**Your assignment**
Give the entries again in full. Nothing may be altered.

[[ Dataset open ]]

/-! ### Scan frames (R349 to R356) -/

/-- A scan frame in RUN (R354 to R358). `ns` is the time from its end to the writing of its ward records. -/
def Dev.runFrame (d : Dev) (t : Nat) (raw : List Nat) (ns time : Nat) : Dev :=
  let x := d.touch t
  let cfg := x.cfg
  let p := tsPid t
  let D := d.drive t
  let S := d.sense t
  let all_ := upFrom 0 (D * S)
  let dl := fun n => (x.base.getD n 0 : Int) - raw.getD n 0
  let touched := all_.filter (fun n => decide ((cfg.touch : Int) ≤ dl n))
  let bs := blobs D S (fun n => decide ((cfg.touch : Int) ≤ dl n))
  let large := bs.filter (fun b => decide (cfg.palm ≤ b.length))
  let small := bs.filter (fun b => decide (b.length < cfg.palm))
  let sets := antiSets D S cfg.anti dl x.anti
  let reb := sets.flatMap id
  let covered := decide (cfg.cover ≤ touched.length)
  let base := all_.map (fun n =>
    if reb.contains n then raw.getD n 0
    else if touched.contains n then x.base.getD n 0
    else trackNode cfg.track (x.base.getD n 0) (raw.getD n 0))
  let anti := all_.filter (fun n => decide (dl n ≤ -(cfg.anti : Int)) && !reb.contains n)
  let cs := d.candidates t cfg.touch dl small
  let before := x.queued
  let d := d.setTouch t { x with base := base, anti := anti }
  let d := if sets.isEmpty then d else (d.addSat p F.TS_EVENTS_ANTI sets.length).err p 11
  let d := (d.w p F.TS_STAT_LARGE (b2n (!large.isEmpty))).w p F.TS_STAT_COVERED (b2n covered)
  let (d, evs) := d.trackAll t cfg large covered reb cs
  let scan := d.r p F.TS_SCANCNT_COUNT
  let (d, g) := (byId evs).foldl (d.trackOut t scan (time % 2 ^ 32)) (d, {})
  d.touchDeliver t ns before g true scan time

/-- A scan frame in CAPTURE (R353): after BASE_FR of them the baselines are their means, rounded down. -/
def Dev.captureFrame (d : Dev) (t : Nat) (raw : List Nat) : Dev :=
  let x := d.touch t
  let acc := (upFrom 0 (d.nodeCount t)).map (fun n => x.acc.getD n 0 + raw.getD n 0)
  let k := x.capN + 1
  if k < x.need then d.setTouch t { x with acc := acc, capN := k }
  else (d.setTouch t { x with acc := [], capN := 0, base := acc.map (· / k), anti := [] }).w (tsPid t) F.TS_STAT_STATE 2

/-- The wake request of a gesture (R370). -/
def Dev.wakeGesture (d : Dev) (t gesture x y : Nat) : Dev :=
  let p := tsPid t
  let d := ((d.addSat p F.TS_WAKE_COUNT).w p F.TS_WAKE_GESTURE gesture).err p 13
  let d := (d.w p F.TS_WAKEPOS_X x).w p F.TS_WAKEPOS_Y y
  { d with wakes := d.wakes ++ [3] }

/-- One contact followed in STANDBY: the candidate of this scan frame that it takes, or none. -/
def Gesture.step (g : Gesture) (maxMove upFr now : Nat) (c : Option Cand) : Gesture × Bool :=
  let near := fun (x0 y0 x y : Nat) =>
    decide (((x0 : Int) - x) ^ 2 + ((y0 : Int) - y) ^ 2 ≤ (16 * (maxMove : Int)) ^ 2)
  match g.start, c with
  | none, none => (g, false)
  | none, some c => ({ g with start := some (now, c.x, c.y), x := c.x, y := c.y, moved := false, known := false,
                              misses := 0 }, false)
  | some (t0, x0, y0), some c =>
    let g := { g with x := c.x, y := c.y, misses := 0, moved := g.moved || !near x0 y0 c.x c.y }
    if g.gesture == 1 && !g.moved && !g.known && decide (t0 + 1000000000 ≤ now) then ({ g with known := true }, true)
    else (g, false)
  | some (t0, x0, y0), none =>
    if g.misses + 1 < upFr then ({ g with misses := g.misses + 1 }, false)
    else
      let short := decide (now ≤ t0 + 1000000 * g.tapMs)
      let second := match g.tap with
        | some (t1, x1, y1) => decide (t0 ≤ t1 + 1000000 * g.gapMs) && near x1 y1 x0 y0
        | none => false
      let g' := { g with start := none, misses := 0 }
      if g.gesture == 1 || !short then ({ g' with tap := none }, false)
      else if second then ({ g' with tap := none }, true)
      else ({ g' with tap := some (now, g.x, g.y) }, false)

[[ Dataset closed ]]

**Task solution**
/-! ### Scan frames (R349 to R356) -/

/-- A scan frame in RUN (R354 to R358). `ns` is the time from its end to the writing of its ward records. -/
def Dev.runFrame (d : Dev) (t : Nat) (raw : List Nat) (ns time : Nat) : Dev :=
  let x := d.touch t
  let cfg := x.cfg
  let p := tsPid t
  let D := d.drive t
  let S := d.sense t
  let all_ := upFrom 0 (D * S)
  let dl := fun n => (x.base.getD n 0 : Int) - raw.getD n 0
  let touched := all_.filter (fun n => decide ((cfg.touch : Int) ≤ dl n))
  let bs := blobs D S (fun n => decide ((cfg.touch : Int) ≤ dl n))
  let large := bs.filter (fun b => decide (cfg.palm ≤ b.length))
  let small := bs.filter (fun b => decide (b.length < cfg.palm))
  let sets := antiSets D S cfg.anti dl x.anti
  let reb := sets.flatMap id
  let covered := decide (cfg.cover ≤ touched.length)
  let base := all_.map (fun n =>
    if reb.contains n then raw.getD n 0
    else if touched.contains n then x.base.getD n 0
    else trackNode cfg.track (x.base.getD n 0) (raw.getD n 0))
  let anti := all_.filter (fun n => decide (dl n ≤ -(cfg.anti : Int)) && !reb.contains n)
  let cs := d.candidates t cfg.touch dl small
  let before := x.queued
  let d := d.setTouch t { x with base := base, anti := anti }
  let d := if sets.isEmpty then d else (d.addSat p F.TS_EVENTS_ANTI sets.length).err p 11
  let d := (d.w p F.TS_STAT_LARGE (b2n (!large.isEmpty))).w p F.TS_STAT_COVERED (b2n covered)
  let (d, evs) := d.trackAll t cfg large covered reb cs
  let scan := d.r p F.TS_SCANCNT_COUNT
  let (d, g) := (byId evs).foldl (d.trackOut t scan (time % 2 ^ 32)) (d, {})
  d.touchDeliver t ns before g true scan time

/-- A scan frame in CAPTURE (R353): after BASE_FR of them the baselines are their means, rounded down. -/
def Dev.captureFrame (d : Dev) (t : Nat) (raw : List Nat) : Dev :=
  let x := d.touch t
  let acc := (upFrom 0 (d.nodeCount t)).map (fun n => x.acc.getD n 0 + raw.getD n 0)
  let k := x.capN + 1
  if k < x.need then d.setTouch t { x with acc := acc, capN := k }
  else (d.setTouch t { x with acc := [], capN := 0, base := acc.map (· / k), anti := [] }).w (tsPid t) F.TS_STAT_STATE 2

/-- The wake request of a gesture (R370). -/
def Dev.wakeGesture (d : Dev) (t gesture x y : Nat) : Dev :=
  let p := tsPid t
  let d := ((d.addSat p F.TS_WAKE_COUNT).w p F.TS_WAKE_GESTURE gesture).err p 13
  let d := (d.w p F.TS_WAKEPOS_X x).w p F.TS_WAKEPOS_Y y
  { d with wakes := d.wakes ++ [3] }

/-- One contact followed in STANDBY: the candidate of this scan frame that it takes, or none. -/
def Gesture.step (g : Gesture) (maxMove upFr now : Nat) (c : Option Cand) : Gesture × Bool :=
  let near := fun (x0 y0 x y : Nat) =>
    decide (((x0 : Int) - x) ^ 2 + ((y0 : Int) - y) ^ 2 ≤ (16 * (maxMove : Int)) ^ 2)
  match g.start, c with
  | none, none => (g, false)
  | none, some c => ({ g with start := some (now, c.x, c.y), x := c.x, y := c.y, moved := false, known := false,
                              misses := 0 }, false)
  | some (t0, x0, y0), some c =>
    let g := { g with x := c.x, y := c.y, misses := 0, moved := g.moved || !near x0 y0 c.x c.y }
    if g.gesture == 1 && !g.moved && !g.known && decide (t0 + 1000000000 ≤ now) then ({ g with known := true }, true)
    else (g, false)
  | some (t0, x0, y0), none =>
    if g.misses + 1 < upFr then ({ g with misses := g.misses + 1 }, false)
    else
      let short := decide (now ≤ t0 + 1000000 * g.tapMs)
      let second := match g.tap with
        | some (t1, x1, y1) => decide (t0 ≤ t1 + 1000000 * g.gapMs) && near x1 y1 x0 y0
        | none => false
      let g' := { g with start := none, misses := 0 }
      if g.gesture == 1 || !short then ({ g' with tap := none }, false)
      else if second then ({ g' with tap := none }, true)
      else ({ g' with tap := some (now, g.x, g.y) }, false)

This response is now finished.